As the GNU Project proceeded, and increasing numbers of system components were found or developed, eventually it became useful to make a list of the remaining gaps. We used it to recruit developers to write the missing pieces. This list became known as the GNU Task List. In addition to missing Unix components, we listed various other useful software and documentation projects that, we thought, a truly complete system ought to have.
Today,[6] hardly any Unix components are left in the GNU Task List—those jobs had been done, aside from a few inessential ones. But the list is full of projects that some might call “applications.” Any program that appeals to more than a narrow class of users would be a useful thing to add to an operating system.
Even games are included in the task list—and have been since the beginning. Unix included games, so naturally GNU should too. But compatibility was not an issue for games, so we did not follow the list of games that Unix had. Instead, we listed a spectrum of different kinds of games that users might like.
The GNU C library uses a special kind of copyleft called the GNU Library General Public License,[7] which gives permission to link proprietary software with the library. Why make this exception?
It is not a matter of principle; there is no principle that says proprietary software products are entitled to include our code. (Why contribute to a project predicated on refusing to share with us?) Using the LGPL for the C library, or for any library, is a matter of strategy.
The C library does a generic job; every proprietary system or compiler comes with a C library. Therefore, to make our C library available only to free software would not have given free software any advantage—it would only have discouraged use of our library.
One system is an exception to this: on the GNU system (and this includes GNU/Linux), the GNU C library is the only C library. So the distribution terms of the GNU C library determine whether it is possible to compile a proprietary program for the GNU system. There is no ethical reason to allow proprietary applications on the GNU system, but strategically it seems that disallowing them would do more to discourage use of the GNU system than to encourage development of free applications. That is why using the Library GPL is a good strategy for the C library.
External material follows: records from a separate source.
-- ==== Sys2Proof/Certificates/Slice0/Obligations.lean ====
section
/-! DEFINITION. The statements about the model, from the numbered rules of the specification. -/

open Sys2Proof Sys2Proof.Machine

/-- Two-source integer instructions complete and write vd and the latch ring (R147, R148, R149, R150, R151, R152, R19, R125, R126, R132). -/
def Obligations.IntegerTwoSource : Prop :=
  ∀ (x : Pfx) (d a : RCode) (b : Src),
  Gives { i := .iadd x d a b, ops := binOps d a b } (twoResult IOp.add.fmt affineShape IOp.add.word d a b) ∧
  Gives { i := .isub x d a b, ops := binOps d a b } (twoResult IOp.sub.fmt affineShape IOp.sub.word d a b) ∧
  Gives { i := .imul x d a b, ops := binOps d a b } (twoResult IOp.mul.fmt affineShape IOp.mul.word d a b) ∧
  Gives { i := .imulh x d a b, ops := binOps d a b } (twoResult IOp.mulh.fmt plainShape IOp.mulh.word d a b) ∧
  Gives { i := .imulhu x d a b, ops := binOps d a b } (twoResult IOp.mulhu.fmt plainShape IOp.mulhu.word d a b) ∧
  Gives { i := .idiv x d a b, ops := binOps d a b } (twoResult IOp.div.fmt plainShape IOp.div.word d a b) ∧
  Gives { i := .idivu x d a b, ops := binOps d a b } (twoResult IOp.divu.fmt plainShape IOp.divu.word d a b) ∧
  Gives { i := .irem x d a b, ops := binOps d a b } (twoResult IOp.rem.fmt plainShape IOp.rem.word d a b) ∧
  Gives { i := .iremu x d a b, ops := binOps d a b } (twoResult IOp.remu.fmt plainShape IOp.remu.word d a b) ∧
  Gives { i := .imin x d a b, ops := binOps d a b } (twoResult IOp.min.fmt plainShape IOp.min.word d a b) ∧
  Gives { i := .imax x d a b, ops := binOps d a b } (twoResult IOp.max.fmt plainShape IOp.max.word d a b) ∧
  Gives { i := .iminu x d a b, ops := binOps d a b } (twoResult IOp.minu.fmt plainShape IOp.minu.word d a b) ∧
  Gives { i := .imaxu x d a b, ops := binOps d a b } (twoResult IOp.maxu.fmt plainShape IOp.maxu.word d a b) ∧
  Gives { i := .iadds x d a b, ops := binOps d a b } (twoResult IOp.adds.fmt plainShape IOp.adds.word d a b) ∧
  Gives { i := .isubs x d a b, ops := binOps d a b } (twoResult IOp.subs.fmt plainShape IOp.subs.word d a b) ∧
  Gives { i := .and x d a b, ops := binOps d a b } (twoResult IOp.and.fmt plainShape IOp.and.word d a b) ∧
  Gives { i := .or x d a b, ops := binOps d a b } (twoResult IOp.or.fmt plainShape IOp.or.word d a b) ∧
  Gives { i := .xor x d a b, ops := binOps d a b } (twoResult IOp.xor.fmt plainShape IOp.xor.word d a b) ∧
  Gives { i := .andn x d a b, ops := binOps d a b } (twoResult IOp.andn.fmt plainShape IOp.andn.word d a b) ∧
  Gives { i := .shl x d a b, ops := binOps d a b } (twoResult IOp.shl.fmt shlShape IOp.shl.word d a b) ∧
  Gives { i := .shr x d a b, ops := binOps d a b } (twoResult IOp.shr.fmt plainShape IOp.shr.word d a b) ∧
  Gives { i := .sar x d a b, ops := binOps d a b } (twoResult IOp.sar.fmt plainShape IOp.sar.word d a b) ∧
  Gives { i := .rol x d a b, ops := binOps d a b } (twoResult IOp.rol.fmt plainShape IOp.rol.word d a b) ∧
  Gives { i := .bfe x d a b, ops := binOps d a b } (twoResult (fun f g => if f.isIndex && g.isIndex then some f else none) plainShape (fun _ => bfeWord) d a b) ∧
  Gives { i := .lea x d a b, ops := binOps d a b } (twoResult leaFmt affineShape (fun _ v w => v + w * 4) d a b)

/-- 16-bit ops 1 to 14 have the effect of the two-source instruction with va = vd and vb = vs (R156, R177). -/
def Obligations.SixteenBitArithmetic : Prop :=
  ((∀ (d : BitVec 5) (v : RCode),
  Gives { i := .iadd16 d v, ops := binOps (v5 d) (v5 d) (.reg v) } (twoResult IOp.add.fmt affineShape IOp.add.word (v5 d) (v5 d) (.reg v)) ∧
  Gives { i := .isub16 d v, ops := binOps (v5 d) (v5 d) (.reg v) } (twoResult IOp.sub.fmt affineShape IOp.sub.word (v5 d) (v5 d) (.reg v)) ∧
  Gives { i := .imul16 d v, ops := binOps (v5 d) (v5 d) (.reg v) } (twoResult IOp.mul.fmt affineShape IOp.mul.word (v5 d) (v5 d) (.reg v)) ∧
  Gives { i := .and16 d v, ops := binOps (v5 d) (v5 d) (.reg v) } (twoResult IOp.and.fmt plainShape IOp.and.word (v5 d) (v5 d) (.reg v)) ∧
  Gives { i := .or16 d v, ops := binOps (v5 d) (v5 d) (.reg v) } (twoResult IOp.or.fmt plainShape IOp.or.word (v5 d) (v5 d) (.reg v)) ∧
  Gives { i := .xor16 d v, ops := binOps (v5 d) (v5 d) (.reg v) } (twoResult IOp.xor.fmt plainShape IOp.xor.word (v5 d) (v5 d) (.reg v)) ∧
  Gives { i := .shl16 d v, ops := binOps (v5 d) (v5 d) (.reg v) } (twoResult IOp.shl.fmt shlShape IOp.shl.word (v5 d) (v5 d) (.reg v)) ∧
  Gives { i := .shr16 d v, ops := binOps (v5 d) (v5 d) (.reg v) } (twoResult IOp.shr.fmt plainShape IOp.shr.word (v5 d) (v5 d) (.reg v)) ∧
  Gives { i := .sar16 d v, ops := binOps (v5 d) (v5 d) (.reg v) } (twoResult IOp.sar.fmt plainShape IOp.sar.word (v5 d) (v5 d) (.reg v)) ∧
  Gives { i := .imin16 d v, ops := binOps (v5 d) (v5 d) (.reg v) } (twoResult IOp.min.fmt plainShape IOp.min.word (v5 d) (v5 d) (.reg v)) ∧
  Gives { i := .imax16 d v, ops := binOps (v5 d) (v5 d) (.reg v) } (twoResult IOp.max.fmt plainShape IOp.max.word (v5 d) (v5 d) (.reg v))) ∧
  (∀ (d : BitVec 5) (s : State) (u : Cur) (c : Crew) (e : Entry), s.cur = some u → crewAt s u.crew = some c → entryAt c u.pc = some e →
    ∀ i ∈ [Instr.iadd16 d 63, .isub16 d 63, .imul16 d 63, .and16 d 63, .or16 d 63, .xor16 d 63, .shl16 d 63, .shr16 d 63, .sar16 d 63, .imin16 d 63, .imax16 d 63],
    exec i s = .next (trapAll ⟨c.id, .lane, u.pc, u.pc + BitVec.ofNat 32 u.len, u.iword, u.lit, [⟨c.id, e.mask, false⟩]⟩ { s with cur := none } trapOperand (·.act) fun _ => [])) ∧
  (∀ (d : BitVec 5) (v : RCode), ∀ p ∈ [(1, Instr.iadd16 d v), (2, .isub16 d v), (3, .imul16 d v), (4, .and16 d v), (5, .or16 d v), (6, .xor16 d v),
      (7, .shl16 d v), (8, .shr16 d v), (9, .sar16 d v), (10, .imin16 d v), (11, .imax16 d v)],
    decodeTableWord 16 (p.1 * 2 + d.toNat * 2 ^ 5 + v.toNat * 2 ^ 10) = some p.2)) ∧
  ((∀ (d : BitVec 5) (v : RCode),
  Gives { i := .fadd16 d v, ops := binOps (v5 d) (v5 d) (.reg v) } (twoResult floatOpFmt plainShape FOp.add.word (v5 d) (v5 d) (.reg v)) ∧
  Gives { i := .fmul16 d v, ops := binOps (v5 d) (v5 d) (.reg v) } (twoResult floatOpFmt plainShape FOp.mul.word (v5 d) (v5 d) (.reg v)) ∧
  Gives { i := .fsub16 d v, ops := binOps (v5 d) (v5 d) (.reg v) } (twoResult floatOpFmt plainShape FOp.sub.word (v5 d) (v5 d) (.reg v))) ∧
  (∀ (d : BitVec 5) (s : State) (u : Cur) (c : Crew) (e : Entry), s.cur = some u → crewAt s u.crew = some c → entryAt c u.pc = some e →
    ∀ i ∈ [Instr.fadd16 d 63, .fmul16 d 63, .fsub16 d 63],
    exec i s = .next (trapAll ⟨c.id, .lane, u.pc, u.pc + BitVec.ofNat 32 u.len, u.iword, u.lit, [⟨c.id, e.mask, false⟩]⟩ { s with cur := none } trapOperand (·.act) fun _ => [])) ∧
  decodeTableWord 16 0x2458 = some (.fadd16 2 9))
For other libraries, the strategic decision needs to be considered on a case-by-case basis. When a library does a special job that can help write certain kinds of programs, then releasing it under the GPL, limiting it to free programs only, is a way of helping other free software developers, giving them an advantage against proprietary software.
Consider GNU Readline, a library that was developed to provide command-line editing for BASH. Readline is released under the ordinary GNU GPL, not the Library GPL. This probably does reduce the amount Readline is used, but that is no loss for us. Meanwhile, at least one useful application has been made free software specifically so it could use Readline, and that is a real gain for the community.
Proprietary software developers have the advantages money provides; free software developers need to make advantages for each other. I hope some day we will have a large collection of GPL-covered libraries that have no parallel available to proprietary software, providing useful modules to serve as building blocks in new free software, and adding up to a major advantage for further free software development.
Eric Raymond[8] says that “Every good work of software starts by scratching a developer’s personal itch.”[9]
Maybe that happens sometimes, but many essential pieces of GNU software were developed in order to have a complete free operating system. They come from a vision and a plan, not from impulse.
For example, we developed the GNU C library because a Unix-like system needs a C library, BASH because a Unix-like system needs a shell, and GNU tar because a Unix-like system needs a tar program. The same is true for my own programs—the GNU C compiler, GNU Emacs, GDB and GNU Make.
Some GNU programs were developed to cope with specific threats to our freedom. Thus, we developed gzip to replace the Compress program, which had been lost to the community because of the LZW patents. We found people to develop LessTif, and more recently started GNOME and Harmony, to address the problems caused by certain proprietary libraries (see below). We are developing the GNU Privacy Guard to replace popular nonfree encryption software, because users should not have to choose between privacy and freedom.